## A3C and ACER

This notebook contains test runs of two RL Algorithms.

Asynchronous Advantage Actor Critic

Asynchronous means multiple agents are trained at the same time and submit asynchronous weight updates to a shared model.
The Gradients are derived from the Advantage Funktion (Q-V).
There is a policy and a critic network, the critic network rates the Value of the actions of the policy.

Actor Critic with Experience Replay uses the innovations of A3C.
Experience Replay increses the sample Efficiency.


In [None]:
from baselines.common import plot_util as pu
import time
from baselines.run import run, play
import tensorflow as tf

### Default Parameter

In [None]:

dict(alg='acer', 
     env='CartPole-v0', # This works well with MountainCar-v0
     env_type=None, 
     gamestate=None,
     log_path='./logs/acer-tmp/',
     network=None, 
     num_env=None, 
     num_timesteps=30000.0, 
     play=False, 
     reward_scale=1.0,
     save_path='./models/model', 
     save_video_interval=0, 
     save_video_length=200, 
     seed=0,
     trust_region=True, 
     nsteps=128,
     replay_ratio=4)


## Implementation Details

The Acer implementation can be found in the a3cacerdemo/baselines/acer/acer.py file

### Off-policy learning

During the Experience replay stage the algorithm uses a variant of the retrace algorithm, the function is implemented in baselines.acer.acer:

def q_retrace(R, D, q_i, v, rho_i, nenvs, nsteps, gamma):

![Retrace.png](attachment:Retrace.png)

### Trust Regions

The acer paper introduces efficient trust regions which are supposed to stabilize training. 

k is a measure of the divergence of the current network with parameters $\theta$ and an average network with parameters $\theta_a$.

![TrustRegion.png](attachment:TrustRegion.png)

In [None]:
log_path="./logs/cartpole/"
for seed in range(0,6):
    run(seed=seed, trust_region=True, log_path=f"{log_path}cartpole-{str(seed)}/")

In [None]:
results = pu.load_results(log_path)
pu.plot_results(results, average_group=True)
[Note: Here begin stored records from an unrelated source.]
-- ==== Sys2Proof/Tests/Slice0.lean ====
section
/-! SUPPORT. Tests with results from the spec's own tables and vectors (95_test_vectors.md, the examples of the rules), the
well-formedness smoke tests, and a witness for the hypotheses of each statement. -/

namespace Sys2Proof.Tests

open Sys2Proof.Machine Sys2Proof.Claims

/-- What a step shows of its next state; none when it has no next state. -/
def shown {α : Type} (o : Host.Outcome State Fault Refusal) (f : State → α) : Option α :=
  match o with
  | .next t => some (f t)
  | .fault _ => none
  | .refused _ => none

/-- The refusal of a step. -/
def refusal (o : Host.Outcome State Fault Refusal) : Option Refusal :=
  match o with
  | .next _ => none
  | .fault _ => none
  | .refused r => some r

/-- The header H1 of 95_test_vectors.md. -/
def h1 : List Byte :=
  [0x45, 0x00, 0x00, 0x3C, 0x1C, 0x46, 0x40, 0x00, 0x40, 0x06, 0xB1, 0xE6, 0xAC, 0x10, 0x0A, 0x63, 0xAC, 0x10, 0x0A, 0x0C]

/-- The header H2 of 95_test_vectors.md. -/
def h2 : List Byte :=
  [0x45, 0x00, 0x00, 0x1C, 0x00, 0x01, 0x20, 0x00, 0x80, 0x11, 0x12, 0x34, 0xC0, 0xA8, 0x00, 0x01, 0x0A, 0x00, 0x00, 0x02]

/-- The header H3 of 95_test_vectors.md. -/
def h3 : List Byte :=
  [0x46, 0xB8, 0x05, 0xDC, 0xAB, 0xCD, 0xA5, 0x3C, 0x01, 0xC8, 0xFF, 0xFF, 0x7F, 0x00, 0x00, 0x01, 0xFF, 0xFF, 0xFF, 0xFF]

/-- The decode of H1 in 95_test_vectors.md, section 3. -/
def h1Fields : DecodedHeader :=
  ⟨4, 5, 0, 60, 7238, 64, 0, 64, 6, 45542, #v[172, 16, 10, 99], #v[172, 16, 10, 12]⟩

/-- The decode of H3 in 95_test_vectors.md, section 3. -/
def h3Fields : DecodedHeader :=
  ⟨4, 6, 184, 1500, 43981, 160, 1340, 1, 200, 65535, #v[127, 0, 0, 1], #v[255, 255, 255, 255]⟩

/-- A state in COUNT with `i` bytes of the count read, the first three of them given. -/
def countState (i : BitVec 2) (p0 p1 p2 : Byte) : State :=
  { State.reset with phase := .count, preIdx := i, preBuf := #v[p0, p1, p2, 0], pos := i.setWidth 64 }

/-- A state in SIZE, one frame to read, with `i` bytes of the size read, the first three of them given. -/
def sizeState (i : BitVec 2) (p0 p1 p2 : Byte) : State :=
  { State.reset with
    phase := .size, preIdx := i, preBuf := #v[p0, p1, p2, 0], pos := 4 + i.setWidth 64, count := 1, events := [.count 1] }

/-- A state in BODY, the header registers holding `hdr`, with `i` of `n` body bytes read and `c` frames declared. -/
def bodyState (hdr : List Byte) (i : BitVec 12) (n c : Word) : State :=
  { State.reset with
    phase := .body, hdr := bodyHeader hdr, bodyIdx := i, fsize := n, pos := 8 + i.setWidth 64, count := c, events := [.count c] }

/-- A state in DONE after one frame with the header `hdr`. -/
def doneState (hdr : List Byte) : State :=
  { State.reset with
    phase := .done, hdr := bodyHeader hdr, bodyIdx := 20, fsize := 20, pos := 28, count := 1, framesDone := 1,
    events := [.count 1, .frame 0 (decodeHeader (bodyHeader hdr)) (protoClass (decodeHeader (bodyHeader hdr)).protocol), .done] }

/-- A state with the host's next acts. -/
def withActs (s : State) (acts : List HostAct) : State := { s with inbox := acts }

/-! ## WellFormed refuses an ill-formed term of each check -/

theorem test_short_header_is_ill_formed :
    ([HdrSel.version, .ihl, .tos, .totalLength, .identification, .flags, .fragOffset, .ttl, .protocol, .checksum, .srcAddr,
      .dstAddr, .whole].map (fun sel => (headerInstr sel (.given (h1.take 19))).wellFormed)) = List.replicate 13 false := by
  decide

theorem test_known_number_is_ill_formed_as_unknown :
    ([1, 2, 6, 9, 17, 47, 50, 51, 57, 88, 89, 115].map (fun pr : Byte => (Instr.protoUnknown pr).wellFormed)) =
      List.replicate 12 false := by decide

theorem test_whole_header_is_well_formed :
    (Instr.decode (.given h1)).wellFormed = true ∧ (Instr.decode .port).wellFormed = true ∧
      (Instr.protoUnknown 200).wellFormed = true := by decide

/-! ## Decoding: the words of 30_encoding.md R86 and R92, the classes of R82 -/

theorem test_protocol_words :
    [0b00000001, 0b00000010, 0b00000110, 0b00001001, 0b00010001, 0b00101111, 0b00110010, 0b00110011, 0b00111001, 0b01011000,
     0b01011001, 0b01110011].map (decodeTableWord 8) =
    [some .protoIcmp, some .protoIgmp, some .protoTcp, some .protoIgrp, some .protoUdp, some .protoGre, some .protoEsp,
     some .protoAh, some .protoSkip, some .protoEigrp, some .protoOspf, some .protoL2tp] := by decide

theorem test_unlisted_protocol_words :
    [0, 3, 16, 18, 116, 200, 255].map (decodeTableWord 8) =
    [some (.protoUnknown 0), some (.protoUnknown 3), some (.protoUnknown 16), some (.protoUnknown 18), some (.protoUnknown 116),
     some (.protoUnknown 200), some (.protoUnknown 255)] := by decide

/-- The first byte is the low half of a table word. -/
theorem test_merge_word : decodeTableWord 16 0x3412 = some (.merge16 0x12 0x34) := by decide

theorem test_other_lengths_decode_to_nothing : decodeTableWord 24 0 = none ∧ decodeTableWord 0 0 = none := by decide

theorem test_header_word : decodeTableWord 160 0 = some (.decode (.given (List.replicate 20 0))) := by decide

theorem test_header_requests :
    [HdrSel.version, .ihl, .tos, .totalLength, .identification, .flags, .fragOffset, .ttl, .protocol, .checksum, .srcAddr,
      .dstAddr, .whole].map (fun sel => decodeAct State.reset.situation (.header sel .port)) =
    [.instr (.decVersion .port), .instr (.decIhl .port), .instr (.decTos .port), .instr (.decTotalLength .port),
     .instr (.decIdentification .port), .instr (.decFlags .port), .instr (.decFragOffset .port), .instr (.decTtl .port),
     .instr (.decProtocol .port), .instr (.decChecksum .port), .instr (.decSrcAddr .port), .instr (.decDstAddr .port),
     .instr (.decode .port)] := by decide

theorem test_commands :
    decodeAct State.reset.situation (.start true) = .instr (.cmdStart true) ∧
    decodeAct State.reset.situation .reset = .instr .cmdReset := by decide

theorem test_count_rows :
    decodeAct (countState 0 0 0 0).situation (.answer (.byte 2)) = .instr (.recCount (.byte 2)) ∧
    decodeAct (countState 0 0 0 0).situation (.answer .eos) = .instr .clsCountEmpty ∧
    decodeAct (countState 0 0 0 0).situation (.answer .fail) = .instr (.recCount .fail) ∧
    decodeAct (countState 1 1 0 0).situation (.answer .eos) = .instr (.recCount .eos) ∧
    decodeAct (countState 3 0 0 0).situation (.answer (.byte 0)) = .instr (.clsCountNone 0) ∧
    decodeAct (countState 3 1 0 0).situation (.answer (.byte 0)) = .instr (.clsCountFrames 0) ∧
    decodeAct (countState 3 0xFF 0xFF 0xFF).situation (.answer (.byte 0x7F)) = .instr (.clsCountFrames 0x7F) := by decide

theorem test_size_rows :
    decodeAct (sizeState 0 0 0 0).situation (.answer (.byte 0x14)) = .instr (.recSize (.byte 0x14)) ∧
    decodeAct (sizeState 0 0 0 0).situation (.answer .eos) = .instr (.recSize .eos) ∧
    decodeAct (sizeState 3 0x01 0x08 0).situation (.answer (.byte 0)) = .instr (.clsSizeOverflow 0) ∧
    decodeAct (sizeState 3 0x00 0x08 0).situation (.answer (.byte 0)) = .instr (.clsSizeAccept 0) ∧
    decodeAct (sizeState 3 0x14 0x00 0).situation (.answer (.byte 0)) = .instr (.clsSizeAccept 0) ∧
    decodeAct (sizeState 3 0x13 0x00 0).situation (.answer (.byte 0)) = .instr (.clsSizeUndersize 0) ∧
    decodeAct (sizeState 3 0xFF 0xFF 0xFF).situation (.answer (.byte 0xFF)) = .instr (.clsSizeUndersize 0xFF) := by decide

theorem test_body_rows :
    decodeAct (bodyState [] 0 20 1).situation (.answer (.byte 0x45)) = .instr (.recBody (.byte 0x45)) ∧
    decodeAct (doneState h1).situation (.answer (.byte 0x45)) = .reject .noRequest := by decide

/-! ## Operations asked for on their own (95_test_vectors.md, sections 2 and 3) -/

theorem test_merge16_order :
    shown (exec (.merge16 0x12 0x34) State.reset) (·.out) = some (.half 0x1234) ∧
    shown (exec (.merge16 0x34 0x12) State.reset) (·.out) = some (.half 0x3412) := by decide

theorem test_merge16_corners :
    shown (exec (.merge16 0x1F 0xFF) State.reset) (·.out) = some (.half 8191) ∧
    shown (exec (.merge16 0xFF 0x00) State.reset) (·.out) = some (.half 65280) := by decide

theorem test_dec_version :
    shown (exec (.decVersion (.given h1)) State.reset) (·.out) = some (.nibble 4) ∧
    shown (exec (.decVersion (.given h3)) State.reset) (·.out) = some (.nibble 4) := by decide

theorem test_dec_ihl :
    shown (exec (.decIhl (.given h1)) State.reset) (·.out) = some (.nibble 5) ∧
    shown (exec (.decIhl (.given h3)) State.reset) (·.out) = some (.nibble 6) := by decide

theorem test_dec_tos :
    shown (exec (.decTos (.given h1)) State.reset) (·.out) = some (.byte 0) ∧
    shown (exec (.decTos (.given h3)) State.reset) (·.out) = some (.byte 184) := by decide

theorem test_dec_total_length :
    shown (exec (.decTotalLength (.given h1)) State.reset) (·.out) = some (.half 60) ∧
    shown (exec (.decTotalLength (.given h3)) State.reset) (·.out) = some (.half 1500) := by decide

theorem test_dec_identification :
    shown (exec (.decIdentification (.given h1)) State.reset) (·.out) = some (.half 7238) ∧
    shown (exec (.decIdentification (.given h3)) State.reset) (·.out) = some (.half 43981) := by decide

theorem test_dec_flags :
    shown (exec (.decFlags (.given h1)) State.reset) (·.out) = some (.byte 64) ∧
    shown (exec (.decFlags (.given h3)) State.reset) (·.out) = some (.byte 160) := by decide

theorem test_dec_frag_offset :
    shown (exec (.decFragOffset (.given h1)) State.reset) (·.out) = some (.offset 0) ∧
    shown (exec (.decFragOffset (.given h3)) State.reset) (·.out) = some (.offset 1340) := by decide

theorem test_dec_ttl :
    shown (exec (.decTtl (.given h1)) State.reset) (·.out) = some (.byte 64) ∧
    shown (exec (.decTtl (.given h3)) State.reset) (·.out) = some (.byte 1) := by decide

theorem test_dec_protocol :
    shown (exec (.decProtocol (.given h1)) State.reset) (·.out) = some (.byte 6) ∧
    shown (exec (.decProtocol (.given h3)) State.reset) (·.out) = some (.byte 200) := by decide

theorem test_dec_checksum :
    shown (exec (.decChecksum (.given h1)) State.reset) (·.out) = some (.half 45542) ∧
    shown (exec (.decChecksum (.given h3)) State.reset) (·.out) = some (.half 65535) := by decide

theorem test_dec_src_addr :
    shown (exec (.decSrcAddr (.given h1)) State.reset) (·.out) = some (.octets #v[172, 16, 10, 99]) ∧
    shown (exec (.decSrcAddr (.given h3)) State.reset) (·.out) = some (.octets #v[127, 0, 0, 1]) := by decide

theorem test_dec_dst_addr :
    shown (exec (.decDstAddr (.given h1)) State.reset) (·.out) = some (.octets #v[172, 16, 10, 12]) ∧
    shown (exec (.decDstAddr (.given h3)) State.reset) (·.out) = some (.octets #v[255, 255, 255, 255]) := by decide

theorem test_decode :
    shown (exec (.decode (.given h1)) State.reset) (·.out) = some (.header h1Fields) ∧
    shown (exec (.decode (.given h3)) State.reset) (·.out) = some (.header h3Fields) := by decide

/-- Flag and offset bits do not leak into each other. -/
theorem test_byte_six_corners :
    [(0xE0, 0x00), (0x1F, 0xFF), (0x20, 0x00), (0x01, 0x00), (0xFF, 0xFF)].map (fun b : Byte × Byte =>
      let h := bodyHeader [0, 0, 0, 0, 0, 0, b.1, b.2]
      (flagsOf h, fragOffsetOf h)) = [(224, 0), (0, 8191), (32, 0), (0, 256), (224, 8191)] := by decide

/-- Byte 0: 0x0F, 0xF0 and 0xFF. -/
theorem test_byte_zero_corners :
    [0x0F, 0xF0, 0xFF].map (fun b : Byte => (versionOf (bodyHeader [b]), ihlOf (bodyHeader [b]))) =
      [(0, 15), (15, 0), (15, 15)] := by decide

/-- The bytes past the twentieth are not read, and nineteen are too few (40_decoder.md R115, R116). -/
theorem test_given_lengths :
    shown (exec (.decode (.given (h1 ++ [1, 2, 3]))) State.reset) (·.out) = some (.header h1Fields) ∧
    refusal (exec (.decode (.given (h1.take 19))) State.reset) = some .shortHeader := by decide

/-- The port inside its window. -/
theorem test_port_inside_the_window :
    shown (step (withActs (doneState h1) [.header .whole .port])) (·.out) = some (.header h1Fields) ∧
    shown (step (withActs (doneState h1) [.readClass])) (·.out) = some (.protoClass 3) := by decide

theorem test_protocol_classes :
    [Instr.protoIcmp, .protoIgmp, .protoTcp, .protoIgrp, .protoUdp, .protoGre, .protoEsp, .protoAh, .protoSkip, .protoEigrp,
      .protoOspf, .protoL2tp, .protoUnknown 200].map (fun i => shown (exec i State.reset) (·.out)) =
    [some (.protoClass 1), some (.protoClass 2), some (.protoClass 3), some (.protoClass 4), some (.protoClass 5),
     some (.protoClass 6), some (.protoClass 7), some (.protoClass 8), some (.protoClass 9), some (.protoClass 10),
     some (.protoClass 11), some (.protoClass 12), some (.protoClass 0)] := by decide
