-- ==== Sys2Proof/Syntax.lean ====
section
/-! DEFINITION. The commands of HSLPIX with their fields (spec/30_encoding.md R62, R63, R66): one constructor
per row of spec/opcode_table.json, the fields in the order of the format, most significant first. -/

namespace Sys2Proof

/-- A command. Every field has the width of R63, so that a value outside it cannot be presented (R64); OFF, the one
signed field, is the integer R63 reads from it, and `Instr.wellFormed` gives its range. -/
inductive Instr where
  /-- NOP, format Z. -/
  | nop
  /-- INIT PIN, COUNT, format I. -/
  | init (pin : BitVec 8) (count : BitVec 16)
  /-- SETBRT VAL, format B. -/
  | setbrt (val : BitVec 8)
  /-- SETSEL SEL, COLOR, format S. -/
  | setsel (sel : BitVec 32) (color : Color)
  /-- SETRNG FROM, TO, COLOR, format R. -/
  | setrng (first last : BitVec 16) (color : Color)
  /-- SETALL COLOR, format C. -/
  | setall (color : Color)
  /-- CLEAR, format Z. -/
  | clear
  /-- SHIFT OFF, format O. -/
  | shift (off : Int)
  /-- ROTATE OFF, format O. -/
  | rotate (off : Int)
  /-- GRAD START, END, HUE1, HUE2, format G. -/
  | grad (start stop : BitVec 16) (hue1 hue2 : BitVec 12)
  /-- PACK R, G, B, format P. -/
  | pack (r g b : BitVec 8)
  /-- SCALE COLOR, format C. -/
  | scale (color : Color)
  /-- HSL2RGB HUE, SAT, LUM, format H. -/
  | hsl2rgb (hue : BitVec 12) (sat lum : BitVec 8)
  /-- ENCRNG FROM, TO8, format E. -/
  | encrng (first : BitVec 16) (last8 : BitVec 8)
  /-- RDCFG REG, format B. -/
  | rdcfg (reg : BitVec 8)
  /-- RDLED IDX, format X. -/
  | rdled (idx : BitVec 16)
  /-- RDBUF ADDR, format A. -/
  | rdbuf (addr : BitVec 24)
  deriving DecidableEq, Repr

/-- The opcode map's names (R66). -/
inductive Opcode where
  | nop | init | setbrt | setsel | setrng | setall | clear | shift | rotate | grad
  | pack | scale | hsl2rgb | encrng | rdcfg | rdled | rdbuf
  deriving DecidableEq, Repr

/-- The row of the opcode map a command belongs to. -/
def Instr.opcode : Instr → Opcode
  | .nop => .nop
  | .init _ _ => .init
  | .setbrt _ => .setbrt
  | .setsel _ _ => .setsel
  | .setrng _ _ _ => .setrng
  | .setall _ => .setall
  | .clear => .clear
  | .shift _ => .shift
  | .rotate _ => .rotate
  | .grad _ _ _ _ => .grad
  | .pack _ _ _ => .pack
  | .scale _ => .scale
  | .hsl2rgb _ _ _ => .hsl2rgb
  | .encrng _ _ => .encrng
  | .rdcfg _ => .rdcfg
  | .rdled _ => .rdled
  | .rdbuf _ => .rdbuf

end Sys2Proof
end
In the following the Trust Regions have been turned off. 

In [None]:
log_path="./logs/cartpole-notrust/"
for seed in range(0,3):
    run(seed=seed,trust_region=False, log_path=f"{log_path}cartpole-notrust-{str(seed)}/")

In [None]:
results = pu.load_results(log_path)

pu.plot_results(results, average_group=True)

### A3C

A3C can be seen as a special case of Acer with replay_ratio = 0 and no trust regions.
It is an on-policy method

In [None]:
log_path="./logs/cartpole-notrust-a3c/"
for seed in range(0,3):
    run(seed=seed,replay_ratio=0,trust_region=False, log_path=f"{log_path}cartpole-notrust-a3c-{str(seed)}/")

In [None]:
results = pu.load_results(log_path)

pu.plot_results(results, average_group=True)

In [None]:
env="MountainCar-v0"
log_path=f"./logs/{env}/"

for seed in range(0,3):
    run(seed=seed, log_path=f"{log_path}{env}-{str(seed)}/", num_timesteps=3e5)

In [None]:
results = pu.load_results(log_path)

pu.plot_results(results, average_group=True)

### Play 

In [None]:
env="MountainCar-v0"
play(load_path="./models/model", env=env)